Work order: Restate word for word the lines of the entries below, starting with the line that holds "let dr := (List.range" and ending with the line that holds "let unC := (List.range", and no others.

Information given:
--------------------------------------------------

structure Die where
  regions : Vector RegionEntry 4
  tb : BitVec 64
  err : Vector (BitVec 32) 18
  req : Vector (BitVec 64) 4
  stc : Vector (BitVec 32) 5
  launchq : List LaunchEntry
  contq : List ContEntry
  saved : List Saved
  reflected : List ReflSaved
  groups : List Group
  tlb : List Tlb
  bbud : Tab (BitVec 12) (BitVec 32)
  hb : Vector (BitVec 64) 4
  /-- When it last sent a heartbeat (R394). -/
  hbSent : BitVec 64
  /-- When its links last exchanged timebase messages (R424). -/
  exchAt : BitVec 64
  /-- The last timebase message of its Rillen link: the stamp that it carried and the time of its receipt (R424). -/
  heardTb : Option (BitVec 64 × BitVec 64)
  /-- A core of the die has issued since its last start (R16, R17). -/
  hasRun : Bool
  mirror : List Mirror
  /-- The die that holds the complete copy of its mirrored pages apart from its hinge partner: the former partner while a copy to a new one is in
  progress, or the partner that it had when it went; the die itself where no other holds one (R190). -/
  recopy : Option (Fin 4)
  /-- Granules of mirrored pages written at this home (R190). -/
  mpages : List Nat
  ceil : BitVec 3
  thermAt : BitVec 64
  slackCeil : BitVec 3
  slackAt : BitVec 64
  /-- The die's last slack report and the timebase at it (R372). -/
  slackRep : Option (SlackRep × BitVec 64)
  test : Option SelfTest
  reinit : Bool
  /-- Remap reserve pieces in use, piece 0 and 1, with the set and slot they serve (R189). -/
  pieces : List (Fin 2 × Fin 4 × Fin 4)
  /-- The die has fenced its own ports (R394). -/
  fenced : Bool
  /-- Its Rillen link is trained (R422). -/
  rillen : Bool
  suspLim : BitVec 64
  drainLim : BitVec 64
  /-- The firmware's bank threshold (R369). -/
  bankThr : BitVec 8
  /-- Domains that have queued a lost-home event since the last loss (R192). -/
  lostSeen : List (BitVec 12)
  /-- The last bandwidth refill's period (R364). -/
  refillAt : Nat
  nextArrival : Nat
  deriving DecidableEq, Repr

/-! ### The package -/

/-- A range of a grant or of a composed table (R319), in granules of 256 KiB. -/
structure Range where
  dbase : BitVec 34
  pbase : BitVec 34
  count : BitVec 34
  x : Bool
  w : Bool
  r : Bool
  deriving DecidableEq, Repr

/-- A core of a domain's core map (R321). -/
structure MapEntry where
  core : CoreId
  vdie : BitVec 2
  vcore : BitVec 6
  deriving DecidableEq, Repr

/-- The firmware limits of a partition (R348). -/
structure Limits where
  opmax : BitVec 3
  slew : Nat
  bcap : BitVec 32
  wdlim : BitVec 8
  deriving DecidableEq, Repr
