/-! ### Launch records (R27) -/

def lEntry (r : Vector Word 16) : Pc := r[0].setWidth 40
def lCbase (r : Vector Word 16) : BitVec 48 := r[1].setWidth 48
def lDmask (r : Vector Word 16) : BitVec 4 := r[2].extractLsb' 32 4
def lRng (r : Vector Word 16) : Bool := r[2].getLsbD 31
def lPri (r : Vector Word 16) : BitVec 3 := r[2].extractLsb' 28 3
def lGcnt (r : Vector Word 16) : Nat := (r[2].extractLsb' 8 16).toNat
def lScnt (r : Vector Word 16) : Nat := (r[2].extractLsb' 0 7).toNat
def lPack (r : Vector Word 16) : Nat := (r[3].extractLsb' 10 2).toNat + 1
def lAtiles (r : Vector Word 16) : Nat := (r[3].extractLsb' 6 4).toNat
def lSbanks (r : Vector Word 16) : Nat := (r[3].extractLsb' 0 6).toNat
def lRbase (r : Vector Word 16) : Word := r[8]
def lRend (r : Vector Word 16) : Word := r[9]
def lChunk (r : Vector Word 16) : Nat := (r[10].extractLsb' 0 32).toNat
def lCdie (r : Vector Word 16) : BitVec 2 := r[11].extractLsb' 13 2
def lCcore (r : Vector Word 16) : BitVec 6 := r[11].extractLsb' 7 6
def lCflag (r : Vector Word 16) : BitVec 5 := r[11].extractLsb' 2 5
def lCkind (r : Vector Word 16) : BitVec 2 := r[11].extractLsb' 0 2
def lCaddr (r : Vector Word 16) : Word := r[12]
def lArg (r : Vector Word 16) : Word := r[13]

/-! ### Finding groups -/

/-- The die of a group. -/
def groupDie (s : State) (g : BitVec 20) : Option (Fin 4) := allDies.find? fun d => (dieAt s d).groups.any fun x => x.id == g

def groupAt (s : State) (g : BitVec 20) : Option Group :=
  match groupDie s g with
  | some d => (dieAt s d).groups.find? fun x => x.id == g
  | none => none

def modGroup (s : State) (g : BitVec 20) (f : Group → Group) : State :=
  match groupDie s g with
  | some d => modDie s d fun x => { x with groups := x.groups.map fun y => if y.id == g then f y else y }
  | none => s

def dropGroup (s : State) (g : BitVec 20) : State :=
  match groupDie s g with
  | some d => modDie s d fun x => { x with groups := x.groups.filter fun y => !(y.id == g) }
  | none => s

def launchAt (s : State) (n : Nat) : Option Launch := s.launches.find? fun l => l.id == n
def modLaunch (s : State) (n : Nat) (f : Launch → Launch) : State :=
  { s with launches := s.launches.map fun l => if l.id == n then f l else l }

/-! ### Tiles of a core -/

def tileAt (s : State) (c : CoreId) (tid : Nat) : Option Tile := (coreAt s c).tiles.find? fun t => t.tid == tid
def modTile (s : State) (c : CoreId) (tid : Nat) (f : Tile → Tile) : State :=
  modCore s c fun k => { k with tiles := k.tiles.map fun t => if t.tid == tid then f t else t }

def setBanks (k : Core) (l : List (Fin 32)) (st : SBankSt) : Core :=
  { k with sbank := l.foldl (fun v b => v.set b.val { v[b.val] with st := st }) k.sbank }
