/-- The counters of a tile after steps over its cells and checksums. -/
def Acc.withSteps (x : Acc) (cells : Vector CellStep 1024) (rs cs : Vector CellStep 32) : Acc :=
  let hit (i j : Nat) : Bool := (cells.toList.getD (32 * i + j) ⟨Cell.zero, false⟩).inexact
  { x with cells := cells.map CellStep.cell
           rowck := rs.map CellStep.cell
           colck := cs.map CellStep.cell
           rcRow := addCounts x.rcRow fun i => countIf 32 fun j => hit i j
           rcCol := addCounts x.rcCol fun j => countIf 32 fun i => hit i j
           ckRow := addCounts x.ckRow fun i => if (rs.toList.getD i ⟨Cell.zero, false⟩).inexact then 1 else 0
           ckCol := addCounts x.ckCol fun j => if (cs.toList.getD j ⟨Cell.zero, false⟩).inexact then 1 else 0 }

/-- `asetq` (R248). -/
def Acc.setQ (x : Acc) (q : Int) : Acc :=
  let d := (x.q - q).toNat
  let y := { x with rcRow := scaleCounts x.rcRow d, rcCol := scaleCounts x.rcCol d, ckRow := scaleCounts x.ckRow d, ckCol := scaleCounts x.ckCol d }
  { y.withSteps (x.cells.map fun c => c.setQ x.q q) (x.rowck.map fun c => c.setQ x.q q) (x.colck.map fun c => c.setQ x.q q) with q := q }

/-- A cell or checksum takes its partner (R249). -/
def Cell.addCell (x y : Cell) (qd qa : Int) : CellStep :=
  let x := if y.i then { x with i := true } else x
  if x.o || x.i then ⟨x, false⟩
  else if y.o then ⟨{ x with n := satSign y.n, o := true }, false⟩
  else
    let k := roundToAnchor (decide (y.n < 0)) y.n.natAbs qa qd
    ⟨x.addInt k.k, k.inexact⟩

/-- AADDT (R249). -/
def Acc.addTile (x y : Acc) : Acc :=
  let d := (y.q - x.q).toNat
  let gain (v w : Vector (BitVec 32) 32) : Vector (BitVec 32) 32 :=
    addCounts v fun k => ((scaleCounts w d).toList.getD k 0).toNat
  let zip32 (v w : Vector Cell 32) : Vector CellStep 32 := Vector.ofFn fun k : Fin 32 => v[k.val].addCell w[k.val] x.q y.q
  let z := x.withSteps (Vector.ofFn fun k : Fin 1024 => x.cells[k.val].addCell y.cells[k.val] x.q y.q) (zip32 x.rowck y.rowck) (zip32 x.colck y.colck)
  { z with rcRow := gain z.rcRow y.rcRow, rcCol := gain z.rcCol y.rcCol, ckRow := gain z.ckRow y.ckRow, ckCol := gain z.ckCol y.ckCol,
           cv := x.cv && y.cv, ckPois := x.ckPois || y.ckPois }

/-! ### ACVT (R91, R251) -/

def acvtCell (t : Ty) (rm : Rm) (q : Int) (c : Cell) : Res :=
  let v := Val.num (decide (c.n < 0)) c.n.natAbs q
  match t with
  | .int w => if c.i then ⟨0, Fl.nv⟩ else
    let r := v.toInt rm w true
    ⟨intBits w r.val, r.fl⟩
  | .t8 => if c.i then ⟨128, Fl.nv⟩ else t8Encode rm v
  | .fp f => if c.i then ⟨f.nanBits, Fl.nv⟩ else f.round rm v

/-- The rows that ACVT gives. -/
def acvtRows (f : BitVec 4) (rm : Rm) (a : Acc) : RowsRes :=
  let res (i j : Nat) := acvtCell (fmtTy f) rm a.q (a.cell i j)
  ⟨rowsOf (fmtBits f) 32 32 fun i j => (res i j).bits,
    (List.range 1024).foldl (fun g k => g ||| (res (k / 32) (k % 32)).fl) 0⟩

/-! ### ACHK and AFIX (R252 to R255) -/

/-- What a check finds. -/
structure Check where
  dr : List Int
  dc : List Int
  failR : List Bool
  failC : List Bool
  unR : List Bool
  unC : List Bool
  nock : Bool
  pois : Bool
  deriving DecidableEq, Repr

def boolMask : List Bool → Nat
  | [] => 0
  | b :: t => (if b then 1 else 0) + 2 * boolMask t

def Acc.rowSum (a : Acc) (i : Nat) : Int := (List.range 32).foldl (fun s j => s + (a.cell i j).n) 0
def Acc.colSum (a : Acc) (j : Nat) : Int := (List.range 32).foldl (fun s i => s + (a.cell i j).n) 0

def counterAt (v : Vector (BitVec 32) 32) (k : Nat) : Nat := (v.toList.getD k 0).toNat
def cellIn (v : Vector Cell 32) (k : Nat) : Cell := v.toList.getD k Cell.zero

/-- The tolerance test of a residue (R92, R254). -/
def passes (d : Int) (tol : Nat) : Bool := decide (2 * d.natAbs ≤ tol)

def Acc.tolR (a : Acc) (i : Nat) : Nat := counterAt a.rcRow i + counterAt a.ckRow i
def Acc.tolC (a : Acc) (j : Nat) : Nat := counterAt a.rcCol j + counterAt a.ckCol j

/-- The check of R254; the residues of R253 are taken whatever it finds. The steps are taken in their order and the first that applies decides
the report, so a poisoned tile with CV = 0 reports NOCK alone (DESIGN CHOICE, log entry 60). -/
def Acc.check (a : Acc) (pois : Bool) : Check :=
  let bad (c : Cell) : Bool := c.o || c.i
  let dr := (List.range 32).map fun i => a.rowSum i - (cellIn a.rowck i).n
  let dc := (List.range 32).map fun j => a.colSum j - (cellIn a.colck j).n
  let none := List.replicate 32 false
  if !a.cv then ⟨dr, dc, none, none, none, none, true, false⟩
  else if pois then ⟨dr, dc, none, none, none, none, false, true⟩
  else
    let unR := (List.range 32).map fun i => bad (cellIn a.rowck i) || ((List.range 32).any fun j => bad (a.cell i j))
      || counterAt a.rcRow i == 0xFFFFFFFF || counterAt a.ckRow i == 0xFFFFFFFF
    let unC := (List.range 32).map fun j => bad (cellIn a.colck j) || ((List.range 32).any fun i => bad (a.cell i j))
      || counterAt a.rcCol j == 0xFFFFFFFF || counterAt a.ckCol j == 0xFFFFFFFF
    let failR := (List.range 32).map fun i => !(unR.getD i false) && !passes (dr.getD i 0) (a.tolR i)
    let failC := (List.range 32).map fun j => !(unC.getD j false) && !passes (dc.getD j 0) (a.tolC j)
    ⟨dr, dc, failR, failC, unR, unC, false, false⟩

def Check.failed (c : Check) : Bool := (c.failR ++ c.failC).any id
def Check.unchecked (c : Check) : Bool := (c.unR ++ c.unC).any id

/-- What AFIX does: the action, place and bit of R253. -/
structure Fix where
  action : Nat
  place : Nat
  bit : Nat
  acc : Acc
  deriving DecidableEq, Repr

def noPlace : Nat := 0xFFFFFFFF

def trueAt (l : List Bool) : List Nat := (List.range l.length).filter fun k => l.getD k false

def Acc.putCell (a : Acc) (i j : Nat) (n : Int) : Acc :=
  if h : 32 * i + j < 1024 then { a with cells := a.cells.set (32 * i + j) { a.cells[32 * i + j] with n := n } h } else a

/-- The signed 128-bit value of a cell with bit b flipped. -/
def flipBit (n : Int) (b : Nat) : Int := intOf 128 (intBits 128 n ^^^ 2 ^ b)

/-- The cell of action 2: the exact number where a cell can hold it, else a free value that one can (R89, R255; log entry 59). -/
def replaced (m : Int) : Int :=
  if -2 ^ 127 < m && m < 2 ^ 127 then m else ((Config.freeCell m).toNat % (2 ^ 128 - 1) : Nat) - (2 ^ 127 - 1)

/-- AFIX on a tile whose check found a failure with nothing unchecked (R255); a flip that would give -2^127 is no candidate, since no operation
produces that value (R89). -/
def Acc.repair (a : Acc) (c : Check) : Fix :=
  let stuck : Fix := ⟨5, noPlace, noPlace, a⟩
  match trueAt c.failR, trueAt c.failC with
  | [i], [j] =>
    let dr := c.dr.getD i 0
    let dc := c.dc.getD j 0
    let n := (a.cell i j).n
    let ok (m : Int) : Bool := m != -2 ^ 127 && passes (dr + (m - n)) (a.tolR i) && passes (dc + (m - n)) (a.tolC j)
    let cost (m : Int) : Nat := (dr + (m - n)).natAbs + (dc + (m - n)).natAbs
    let best := (List.range 128).foldl (fun (b : Option Nat) k =>
      if ok (flipBit n k) then
        match b with
        | none => some k
        | some v => if cost (flipBit n k) < cost (flipBit n v) then some k else b
      else b) none
    match best with
    | some b => ⟨1, 32 * i + j, b, a.putCell i j (flipBit n b)⟩
    | none => if passes (dc - dr) (a.tolC j) then ⟨2, 32 * i + j, noPlace, a.putCell i j (replaced (n - dr))⟩ else stuck
  | [i], [] => ⟨3, i, noPlace, if h : i < 32 then { a with rowck := a.rowck.set i (Cell.addInt { a.rowck[i] with n := 0, o := false } (a.rowSum i)) h } else a⟩
  | [], [j] => ⟨4, j, noPlace, if h : j < 32 then { a with colck := a.colck.set j (Cell.addInt { a.colck[j] with n := 0, o := false } (a.colSum j)) h } else a⟩
  | _, _ => stuck

/-- The fix that ACHK or AFIX makes. -/
def Acc.fix (a : Acc) (c : Check) (afix : Bool) : Fix :=
  if !afix || !c.failed then ⟨0, noPlace, noPlace, a⟩
  else if c.unchecked then ⟨5, noPlace, noPlace, a⟩
  else a.repair c

/-- The three rows of the report (R253). PASS is 0 where NOCK or POIS is set, since nothing was checked then (DESIGN CHOICE, log entry 60). -/
def reportRows (c : Check) (f : Fix) : List Nat :=
  let sat (x : Int) : Nat := intBits 32 (satInt x 32 true)
  let status := (if c.pois then 8 else 0) + (if c.unchecked then 4 else 0) + (if c.nock then 2 else 0)
    + (if !c.pois && !c.nock && !c.failed then 1 else 0)
  [packElems 32 (c.dr.map sat), packElems 32 (c.dc.map sat),
    packElems 32 [status, boolMask c.failR, boolMask c.failC, boolMask c.unR, boolMask c.unC, f.action, f.place, f.bit]]

end Sys2Proof.Machine
end

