-- ==== Sys2Proof/Machine/Launch.lean ====
section
/-! DEFINITION. Launches: the check of a record, submission, offers to dies, gang admission, rejection and take-up (spec/02 R19 to R34; spec/06 R142
to R144; spec/12 R293 to R295; spec/13 R322; spec/14 R360, R363). -/

namespace Sys2Proof.Machine

/-! ### Placement (R29, R32, R35, R36) -/

/-- The physical dies of a mask's virtual dies, ascending; bits of dies that the domain does not have are ignored. -/
def maskDies (s : State) (dom : BitVec 12) (mask : BitVec 4) : List (Fin 4) :=
  ([0, 1, 2, 3].filter fun k => mask.getLsbD k).filterMap fun k => physDie s dom (BitVec.ofNat 2 k)

/-- The task set of a launch. -/
def launchSet (s : State) (l : Launch) : Option TaskSet := l.ts.bind fun n => s.tasksets.find? fun t => t.reg.tsid == n

/-- The roles that place a launch's groups, for a launch of a service level. -/
def rolesOf (s : State) (l : Launch) : List RoleReg :=
  match launchSet s l, l.role with
  | some t, some k => (t.reg.levels.filter fun v => v.level == k).flatMap fun v => v.roles.filter fun r => r.launch == l.addr
  | _, _ => []

/-- The physical die of a role at the running level. -/
def roleDie (s : State) (l : Launch) (r : RoleReg) : Option (Fin 4) := (launchSet s l).bind fun t => t.map[r.vdie.toNat]?

/-- The dies of a launch's placement, ascending. -/
def placement (s : State) (l : Launch) : List (Fin 4) :=
  if l.role.isSome then allDies.filter fun d => (rolesOf s l).any fun r => roleDie s l r == some d
  else maskDies s l.dom (lDmask l.record)

/-- The dies to which group g is offered, the first one first (R29). DMASK is read through the core map as it stands at the offer, so after a renumbering
a bit can name another physical die than at submission (DESIGN CHOICE, log entry 71: R44 does not say which map counts). -/
def offerOrder (s : State) (l : Launch) (g : Nat) : List (Fin 4) :=
  if l.role.isSome then ((rolesOf s l).filter fun r => r.group.toNat == g).filterMap (roleDie s l)
  else
    let ds := placement s l
    (List.range ds.length).filterMap fun i => ds[(g + i) % ds.length]?

/-! ### The check of a record (R27, R143, R293) -/

/-- A reserved bit is set; L8 to L10 count only for a range launch. -/
def lReserved (r : Vector Word 16) : Bool :=
  r[0].extractLsb' 40 24 != 0 || r[1].extractLsb' 48 16 != 0 || r[2].extractLsb' 36 28 != 0 || r[2].extractLsb' 24 4 != 0 || r[2].getLsbD 7
    || r[3].extractLsb' 12 52 != 0 || [r[4], r[5], r[6], r[7]].any (fun w => w.extractLsb' 46 18 != 0)
    || (lRng r && r[10].extractLsb' 32 32 != 0) || r[11].extractLsb' 15 49 != 0 || r[14] != 0 || r[15] != 0

/-- Live dies of the placement: the share set of a range launch formed now (R32). -/
def shareSet (s : State) (l : Launch) : List (Fin 4) := (placement s l).filter fun d => isLive s d

/-- The dies that would receive a launch entry (R293). -/
def entryDies (s : State) (l : Launch) : List (Fin 4) :=
  if lRng l.record then shareSet s l
  else dedup ((List.range (Nat.min (lGcnt l.record) (Nat.max 4 (if l.role.isSome then lGcnt l.record else 0)))).filterMap fun g =>
    (offerOrder s l g).find? fun d => isLive s d)

/-- Launch entries that a die's ready queue can hold (R293). -/
def launchCap : Nat := 1024

/-- The first check that fails, 0 for none (R143). -/
def recordCode (s : State) (l : Launch) : Nat :=
  let r := l.record
  if lReserved r then 1
  else if lScnt r = 0 || 64 < lScnt r then 2
  else if lGcnt r = 0 then 3
  else if lScnt r < lPack r then 4
  else if (lCbase r).extractLsb' 0 6 != 0 then 5
  else if lCkind r = 3 || (lCkind r = 2 && (lCaddr r).extractLsb' 0 3 != 0) then 6
  else if lRng r && ((lRend r).ule (lRbase r) || lChunk r == 0) then 7
  else if 32 < lSbanks r || 8 < lAtiles r then 8
  else if l.role.isNone && (placement s l).isEmpty then 9
  else if (entryDies s l).any fun d => launchCap ≤ (dieAt s d).launchq.length then 10
  else 0

/-! ### Offers (R29, R32, R293) -/

/-- Adds groups to a die's launch entry, which is created where there is none. -/
def addGroups (s : State) (n : Nat) (d : Fin 4) (gs : List Nat) : State :=
  let x := dieAt s d
  if x.launchq.any fun e => e.launch == n then
    putDie s d { x with launchq := x.launchq.map fun e => if e.launch == n then { e with groups := e.groups ++ gs } else e }
  else putDie s d { x with launchq := x.launchq ++ [⟨n, gs, x.nextArrival⟩], nextArrival := x.nextArrival + 1 }

/-- The die to which a group is offered (R29): the first live one in its order that holds fewer than 16 groups of the launch. -/
def offerDie (s : State) (l : Launch) (g : Nat) : Option (Fin 4) :=
  (offerOrder s l g).find? fun d => isLive s d && match (dieAt s d).launchq.find? fun e => e.launch == l.id with
    | some e => l.role.isSome || decide (e.groups.length < 16)
    | none => true

/-- The die holds a launch entry of the launch, or has room for one (R293). -/
def entryRoom (s : State) (n : Nat) (d : Fin 4) : Bool :=
  ((dieAt s d).launchq.any fun e => e.launch == n) || decide ((dieAt s d).launchq.length < launchCap)

/-- Offers one group; it stays offered while its die has no room for an entry, or no die takes it (R29, R293). -/
def offerGroup (l : Launch) (s : State) (g : Nat) : State :=
  match offerDie s l g with
  | some d => if entryRoom s l.id d then addGroups (modLaunch s l.id fun l => { l with todo := l.todo.filter fun k => !(k == g) }) l.id d [g] else s
  | none => s

/-- A range launch's shares and its groups' entries, once a die of its set is live (R19, R32). -/
def formShares (s : State) (l : Launch) : State :=
  let ds := shareSet s l
  if ds.isEmpty || ds.any (fun d => launchCap ≤ (dieAt s d).launchq.length) then s
  else
    let s := modLaunch s l.id fun l => { l with shares := makeShares (chunkCount l.record) ds.length 0 0 ds, todo := [] }
    (ds.zipIdx).foldl (fun s p =>
      addGroups s l.id p.1 ((List.range (lGcnt l.record)).map fun g => p.2 * lGcnt l.record + g)) s
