-- ==== Sys2Proof/Machine/LoadStore.lean ====
section
/-! DEFINITION. Scalar loads and stores (spec/09 R211 to R214; spec/11 R261, R262, R264). -/

namespace Sys2Proof.Machine

/-- A load of translated bytes (R61, R207, R214): a reply from outside passes under the region's stores as memory's bytes do. -/
def loadFrom (reg : BitVec 5) (size : Nat) (sgn : Bool) (s : State) (va : BitVec 48) (p : Place) : State :=
  s.readAt 0 size va p fun s v pois =>
    let s := s.setS reg (extendTo size sgn (forward s s.src.region.stores p size v))
    if pois then s.consume .s va 1 else s

/-- A discarded page reads as zeros (R193), under the stores that the open region has buffered to it (R61, R261). -/
def loadDiscarded (reg : BitVec 5) (size : Nat) (sgn : Bool) (s : State) (p : Place) : State :=
  countReq ((s.request p).setS reg (extendTo size sgn (forward s s.src.region.stores p size 0))) s.core.die 3

/-- The bundle's own access outside has its reply: what it waited for was done when its request left. -/
def State.replied (s : State) : Bool := s.src.reply.any fun r => r.key == 0

/-- A load (R211 to R214): an acquire ends a region that holds stores and waits for every earlier access. -/
def loadEffect (o : LS) (size : Nat) (sgn : Bool) (s : State) : State :=
  let acq := o.order == 1
  (s.onFrame fun f => { f with acquire := f.acquire || acq }).access (lsAddr s o) size .read (fun va f => memTrap va f false) fun s va t p =>
    let s := if acq then s.scoped .s 3 else s
    let go (s : State) : State := if t.st == 1 then loadDiscarded o.reg size sgn s p else loadFrom o.reg size sgn s va p
    if s.replied then go s else if acq then s.afterStores (waitReach s s.cur s.src) go else s.afterHome p go

/-- A store (R211 to R214): translated at issue, then buffered; a release waits for the window, and in the buffer for every earlier store. -/
def storeEffect (o : LS) (size : Nat) (s : State) : State :=
  (s.onFrame fun f => { f with storing := true }).access (lsAddr s o) size .write (fun va f => memTrap va f true) fun s va t p =>
    let rel := o.order == 2
    let s := if rel then s.scoped .s 3 else s
    match if rel then waitReach s s.cur s.src else waitHome s (placeHome p) with
    | [] => s.onFrame fun f => { f with stores := f.stores ++ [⟨va, size, s.sv o.reg, t.locOf va, false, rel⟩] }
    | l => s.waitFor l

/-- LD.b (R212). -/
def execLdB (o : LS) (s : State) : Host.Outcome State Fault Refusal := asSlot (.ldB o) (loadEffect o 1 true) s

/-- LD.bu (R212). -/
def execLdBu (o : LS) (s : State) : Host.Outcome State Fault Refusal := asSlot (.ldBu o) (loadEffect o 1 false) s

/-- LD.h (R212). -/
def execLdH (o : LS) (s : State) : Host.Outcome State Fault Refusal := asSlot (.ldH o) (loadEffect o 2 true) s

/-- LD.hu (R212). -/
def execLdHu (o : LS) (s : State) : Host.Outcome State Fault Refusal := asSlot (.ldHu o) (loadEffect o 2 false) s

/-- LD.w (R212). -/
def execLdW (o : LS) (s : State) : Host.Outcome State Fault Refusal := asSlot (.ldW o) (loadEffect o 4 true) s

/-- LD.wu (R212). -/
def execLdWu (o : LS) (s : State) : Host.Outcome State Fault Refusal := asSlot (.ldWu o) (loadEffect o 4 false) s

/-- LD.d (R212). -/
def execLdD (o : LS) (s : State) : Host.Outcome State Fault Refusal := asSlot (.ldD o) (loadEffect o 8 false) s

/-- ST.b (R212). -/
def execStB (o : LS) (s : State) : Host.Outcome State Fault Refusal := asSlot (.stB o) (storeEffect o 1) s

/-- ST.h (R212). -/
def execStH (o : LS) (s : State) : Host.Outcome State Fault Refusal := asSlot (.stH o) (storeEffect o 2) s

/-- ST.w (R212). -/
def execStW (o : LS) (s : State) : Host.Outcome State Fault Refusal := asSlot (.stW o) (storeEffect o 4) s

/-- ST.d (R212). -/
def execStD (o : LS) (s : State) : Host.Outcome State Fault Refusal := asSlot (.stD o) (storeEffect o 8) s

end Sys2Proof.Machine
end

--------------------------------------------------

Task solution:
  let dr := (List.range 32).map fun i => a.rowSum i - (cellIn a.rowck i).n
  let dc := (List.range 32).map fun j => a.colSum j - (cellIn a.colck j).n
  let none := List.replicate 32 false
  if !a.cv then ⟨dr, dc, none, none, none, none, true, false⟩
  else if pois then ⟨dr, dc, none, none, none, none, false, true⟩
  else
    let unR := (List.range 32).map fun i => bad (cellIn a.rowck i) || ((List.range 32).any fun j => bad (a.cell i j))
      || counterAt a.rcRow i == 0xFFFFFFFF || counterAt a.ckRow i == 0xFFFFFFFF
    let unC := (List.range 32).map fun j => bad (cellIn a.colck j) || ((List.range 32).any fun i => bad (a.cell i j))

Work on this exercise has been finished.